# [Task to carry out]
For the data that follows, state how many lines hold the string "writes", giving the number by itself.
[[ Records to process open ]]
-- ==== Sys2Proof/Machine/Packets.lean ====
section
/-!
DEFINITION. Packets at their destination (R231, R249, R250, R272, R291) and the messages over tree maps (R276 to R281,
R299).
-/
namespace Sys2Proof.Machine

/-! ## Requests at the destination link die (R249) -/

/-- A packet handed over by a router leaves its list; one that came another way is in none. -/
def takeArrived (s : State) (d : Nat) (pkt : Packet) : State :=
  { s with fab := { s.fab with arrived := s.fab.arrived.erase (d, pkt) } }

/-- The packet is of the type and for this module. -/
def forMe (s : State) (ty : Nat) (pkt : Packet) : Bool := fget pkt.hdr Pk.TYPE == ty && fget pkt.hdr Pk.DST_CHIP == chipNo s

/-- Status with which the checks of R249 refuse access of link die d to [off, off + n), with the ownership record. -/
def checkTarget (s : State) (d : Nat) (pkt : Packet) (off n : Nat) (storeOnly : Bool) : Nat × State :=
  if pkt.badTail then (4, s)
  else
    let src := fget pkt.hdr Pk.SRC_CHIP
    let step := fget (s.strm (fget pkt.hdr Pk.STREAM)) Strm.STEP
    match regionOf off n with
    | .none => (5, s)
    | .hbm =>
      if storeOnly then (5, s)
      else match badShare s (0xA0 + d) off n with
        | some a => (1, violation s 3 (hbmStack a * 64 + hbmPc a) 0 (0xA0 + d) src 0 step)
        | none => (0, s)
    | .store q o =>
      match badBank s q [ownTransfer] o n with
      | some b => (1, violation s 1 q b (0xA0 + d) src 0 step)
      | none => (0, s)

/-- The lines of a packet's payload. -/
def payloadLines (pkt : Packet) : List Line :=
  (List.range (pkt.payload.length / 64)).map (fun i => ⟨(pkt.payload.drop (64 * i)).take 64, pkt.poison.contains i⟩)

/-- Sector requests of a packet go into the queues of its link die; its answer waits for them. -/
def serveHbm (s : State) (d : Nat) (pkt : Packet) (reqs : List (Bool × Nat × Line)) : State :=
  let num := s.fab.nextId
  let s := { s with fab := { s.fab with
    serves := s.fab.serves ++ [⟨num, d, pkt, reqs.length, []⟩]
    nextId := num + 1 } }
  reqs.zipIdx.foldl (fun s r => enqueue s (0xA0 + d) ⟨r.1.1, r.1.2.1, r.1.2.2, .serve num, r.2⟩) s

/-- Write a WRITE or CHUNK packet at its offset and count it (R249, R291). -/
def writePacket (s : State) (d : Nat) (pkt : Packet) : State :=
  let off := fget pkt.hdr Pk.DST_OFS
  let ls := payloadLines pkt
  let r := checkTarget s d pkt off (64 * ls.length) false
  if r.1 ≠ 0 then countDone r.2 d pkt r.1
  else if isHbm off && !ls.isEmpty then serveHbm r.2 d pkt (ls.zipIdx.map (fun l => (true, off + 64 * l.2, l.1)))
  else
    let s := ls.zipIdx.foldl (fun s l => putLine s (off + 64 * l.2) l.1) r.2
    countDone s d pkt (if pkt.poison.isEmpty then 0 else 2)

/-- PKT_WRITE (R249). -/
def execPktWrite (d : LinkDieId) (pkt : Packet) (s : State) : Out :=
  .next (if !forMe s 1 pkt then s else writePacket (takeArrived s d pkt) d pkt)

/-- PKT_CHUNK (R291). -/
def execPktChunk (d : LinkDieId) (pkt : Packet) (s : State) : Out :=
  .next (if !forMe s 7 pkt then s else writePacket (takeArrived s d pkt) d pkt)

/-- The part that two runs of bytes make when one follows on the other. -/
def joinParts (a b : Nat × List Byte) : Option (Nat × List Byte) :=
  if a.1 + a.2.length = b.1 then some (a.1, a.2 ++ b.2)
  else if b.1 + b.2.length = a.1 then some (b.1, b.2 ++ a.2)
  else none

/-- Join a part with the parts that lie next to it; the others are kept. -/
def gatherParts (x : Nat × List Byte) : List (Nat × List Byte) → List (Nat × List Byte) → (Nat × List Byte) × List (Nat × List Byte)
  | [], kept => (x, kept)
  | y :: ys, kept =>
    match joinParts x y with
    | some z => gatherParts z ys kept
    | none => gatherParts x ys (kept ++ [y])

/-- Add the whole entries of a run of bytes, once it is known where entries begin: the rest at each end is left. -/
def addEntries (s : State) (phase : Nat) (x : Nat × List Byte) : State × List (Nat × List Byte) :=
  let h := min x.2.length ((phase + 12 - x.1 % 12) % 12)
  let n := (x.2.length - h) / 12 * 12
  let left := [(x.1, x.2.take h), (x.1 + h + n, x.2.drop (h + n))].filter (fun e => !e.2.isEmpty)
  (if n = 0 then s else accumulate s (x.1 + h) 2 ((x.2.drop h).take n) [], left)

/-- The transfer that a TYPE 2 packet belongs to, as the destination holds it. One whose bytes are all added and whose last packet has
come is over when the packet cannot lie before it; the packet then begins another transfer. -/
def accumXfer (s : State) (h : BitVec 512) (off n : Nat) : AccumXfer :=
  let new : AccumXfer := ⟨fget h Pk.SRC_CHIP, fget h Pk.XFER_ID, fget h Pk.STREAM, none, false, off, [], []⟩
  match s.fab.accums.find? (fun y => y.chip == new.chip && y.xid == new.xid && y.stream == new.stream) with
  | some y => if y.parts.isEmpty && y.last && decide (y.low < off + n) then new else y
  | none => new

/-- Where entries begin, modulo 12, as a packet shows it: at the start of one that begins off a 4 KiB boundary, which is its transfer's
first (R248), and at the end of the last one. -/
def packetPhase (h : BitVec 512) (off n : Nat) : Option Nat :=
  if off % 4096 ≠ 0 then some (off % 12) else if fget h Pk.LAST = 1 then some ((off + n) % 12) else none

/-- Bytes of a TYPE 2 packet (R231): joined with the neighbours that have come, its whole entries are added once it is known where
entries begin; what lies in an entry that packets cut waits for the packet with the rest. A packet is counted when all its bytes are
added (assumption 19). -/
def accumEntries (s : State) (d : Nat) (pkt : Packet) : State :=
  let h := pkt.hdr
  let off := fget h Pk.DST_OFS
  let n := pkt.payload.length
  let x := accumXfer s h off n
  let phase := (packetPhase h off n).or x.phase
  let g := gatherParts (off, pkt.payload) x.parts []
  let g := gatherParts g.1 g.2 []
  let parts := g.1 :: g.2
  let r := match phase with
    | some k => parts.foldl (fun (r : State × List (Nat × List Byte)) e => let y := addEntries r.1 k e; (y.1, r.2 ++ y.2)) (s, [])
    | none => (s, parts)
  let waits (e : Nat × Packet) : Bool :=
    let a := fget e.2.hdr Pk.DST_OFS
    r.2.any (fun y => decide (y.1 < a + e.2.payload.length) && decide (a < y.1 + y.2.length))
  let all := x.waits ++ [(d, pkt)]
  let y : AccumXfer := { x with
    phase := phase
    last := x.last || fget h Pk.LAST == 1
    low := min x.low off
    parts := r.2
    waits := all.filter waits }
  let other (z : AccumXfer) : Bool := !(z.chip == y.chip && z.xid == y.xid && z.stream == y.stream)
  let s : State := { r.1 with fab := { r.1.fab with accums := r.1.fab.accums.filter other ++ [y] } }
  (all.filter (fun e => !waits e)).foldl (fun s e => countDone s e.1 e.2 (if e.2.poison.isEmpty then 0 else 2)) s

/-- The payload is added to the target, once the target may be written. -/
def accumPacket (s : State) (d : Nat) (pkt : Packet) : State :=
  let s := takeArrived s d pkt
  let h := pkt.hdr
  let off := fget h Pk.DST_OFS
  let r := checkTarget s d pkt off pkt.payload.length true
  if r.1 ≠ 0 then countDone r.2 d pkt r.1
  else
    if fget h Pk.ATYPE = 2 then accumEntries (pkt.poison.foldl (fun s i => s.addPoison (off + 64 * i) 64) r.2) d pkt
    else countDone (accumulate r.2 off (fget h Pk.ATYPE) pkt.payload pkt.poison) d pkt (if pkt.poison.isEmpty then 0 else 2)

/-- PKT_ACCUM (R231): accumulate-on-write into a plank store. -/
def execPktAccum (d : LinkDieId) (pkt : Packet) (s : State) : Out :=
  .next (
    if !forMe s 2 pkt then s
    else
      accumPacket s d pkt)

/-- Uncorrectable words of a plank store that a read meets, counted with its corrected ones in PS_ECC (R232). -/
def countErrs (s : State) (ecc : CoreEcc) (off n : Nat) : Nat × State :=
  match regionOf off n with
  | .store q o =>
    let bad := storeErrs s q ecc [(o, n)]
    (bad, eccCounts s q ecc bad)
  | _ => (0, s)

/-- The bytes asked for are read and sent, once the target may be read. A poisoned or uncorrectable word gives status 2 (R220, R232). -/
def readPacket (s : State) (d : Nat) (pkt : Packet) (ecc : CoreEcc) : State :=
  let s := takeArrived s d pkt
  let off := fget pkt.hdr Pk.DST_OFS
  let n := fget pkt.hdr Pk.FLITS
  let r := checkTarget s d pkt off (64 * n) false
  if r.1 ≠ 0 then sendReadData r.2 d pkt r.1 []
  else if isHbm off && n != 0 then
    serveHbm r.2 d pkt ((List.range n).map (fun i => (false, off + 64 * i, (⟨[], false⟩ : Line))))
  else
    let e := countErrs r.2 ecc off (64 * n)
    sendReadData e.2 d pkt (if e.1 = 0 then 0 else 2) (e.2.bytes off (64 * n))

/-- PKT_READ_REQ (R249): the data is read and returned as READ_DATA. -/
def execPktReadReq (d : LinkDieId) (pkt : Packet) (ecc : CoreEcc) (s : State) : Out :=
  .next (
    if !forMe s 3 pkt then s
    else
      readPacket s d pkt ecc)

/-! ## Responses at the source (R250) -/

/-- The transfer that a response names at link die d. -/
def xferOf (s : State) (d : Nat) (h : BitVec 512) : Option Xfer :=
  s.fab.xfers.find? (fun x => x.remote && x.die == d && x.id == fget h Pk.XFER_ID && x.stream == fget h Pk.STREAM)

/-- Bytes that the READ_REQ for an offset asked for. -/
def askedAt (x : Xfer) (off : Nat) : Nat :=
  match (readParts x.desc).find? (fun r => r.1 == off) with
  | some r => r.2.1
  | none => 0

/-- Lines that came for a transfer which gathers its data: the last packet starts its writes. A transfer that met an error
status writes nothing (assumption 18). -/
def gatherLines (s : State) (x : Xfer) (off : Nat) (ls : List Line) : State :=
  let at0 := (off - fget x.desc Xd.DST_OFS) / 64
  let x := { x with
    lines := ls.zipIdx.foldl (fun m l => kput (fun _ => (⟨[], false⟩ : Line)) m (at0 + l.2) l.1) x.lines
    left := x.left - 1 }
  let s := modXfer s x.num (fun _ => x)
  if x.left ≠ 0 then s
  else if x.status = 0 then xferWrite s x
  else modXfer s x.num (fun x => { x with writing := true, lines := [] })

/-- Lines that came for a copy, written where they are wanted while that is still the plank's (R17). A transfer of which a write is
refused never signals (R206). -/
def putLines (s : State) (x : Xfer) (off : Nat) (ls : List Line) : State :=
  match runBad s x.plank (off, 64 * ls.length) with
  | some b => xferDone (modXfer (xferRefuse s x.plank x.insn b) x.num (fun x => { x with refused := true })) x.num 1 0
  | none =>
    let at0 := ls.zipIdx.map (fun l => (off + 64 * l.2, l.1))
    if isHbm off then
      let s := modXfer s x.num (fun x => { x with left := x.left + ls.length - 1 })
      at0.foldl (fun s l => enqueue s x.plank ⟨true, l.1, l.2, .xfer x.num, 0⟩) s
    else xferDone (at0.foldl (fun s l => putLine s l.1 l.2) s) x.num 1 0

/-- The transfer that asked takes the bytes. -/
def dataPacket (s : State) (d : Nat) (pkt : Packet) : State :=
  let s := takeArrived s d pkt
  if pkt.badTail then s
  else match xferOf s d pkt.hdr with
    | none => s
    | some x =>
      let st := fget pkt.hdr Pk.STATUS
      let off := fget pkt.hdr Pk.RET_OFS
      let n := askedAt x off
      let data := if st = 0 then pkt.payload else (List.range n).map (Config.mixByte s.draws)
      let ls := (List.range (data.length / 64)).map (fun i =>
        (⟨(data.drop (64 * i)).take 64, st != 0 || pkt.poison.contains i⟩ : Line))
      let s := if st = 0 then s else s.drew
      if gathers x.desc then
        gatherLines s { x with status := if x.status = 0 && st != 2 then st else x.status } off
          (if st = 0 || st = 2 then ls else [])
      else if st ≠ 0 && st ≠ 2 then xferDone s x.num 1 st
      else putLines s x off ls

/-- PKT_READ_DATA (R250): data is written at RET_OFS; poisoned data, which does not come, leaves free bytes marked poisoned
(R220, Table 10-6). -/
def execPktReadData (d : LinkDieId) (pkt : Packet) (s : State) : Out :=
  .next (
    if !forMe s 4 pkt then s
    else
      dataPacket s d pkt)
[[ Records to process closed ]]
# [Expected output]
2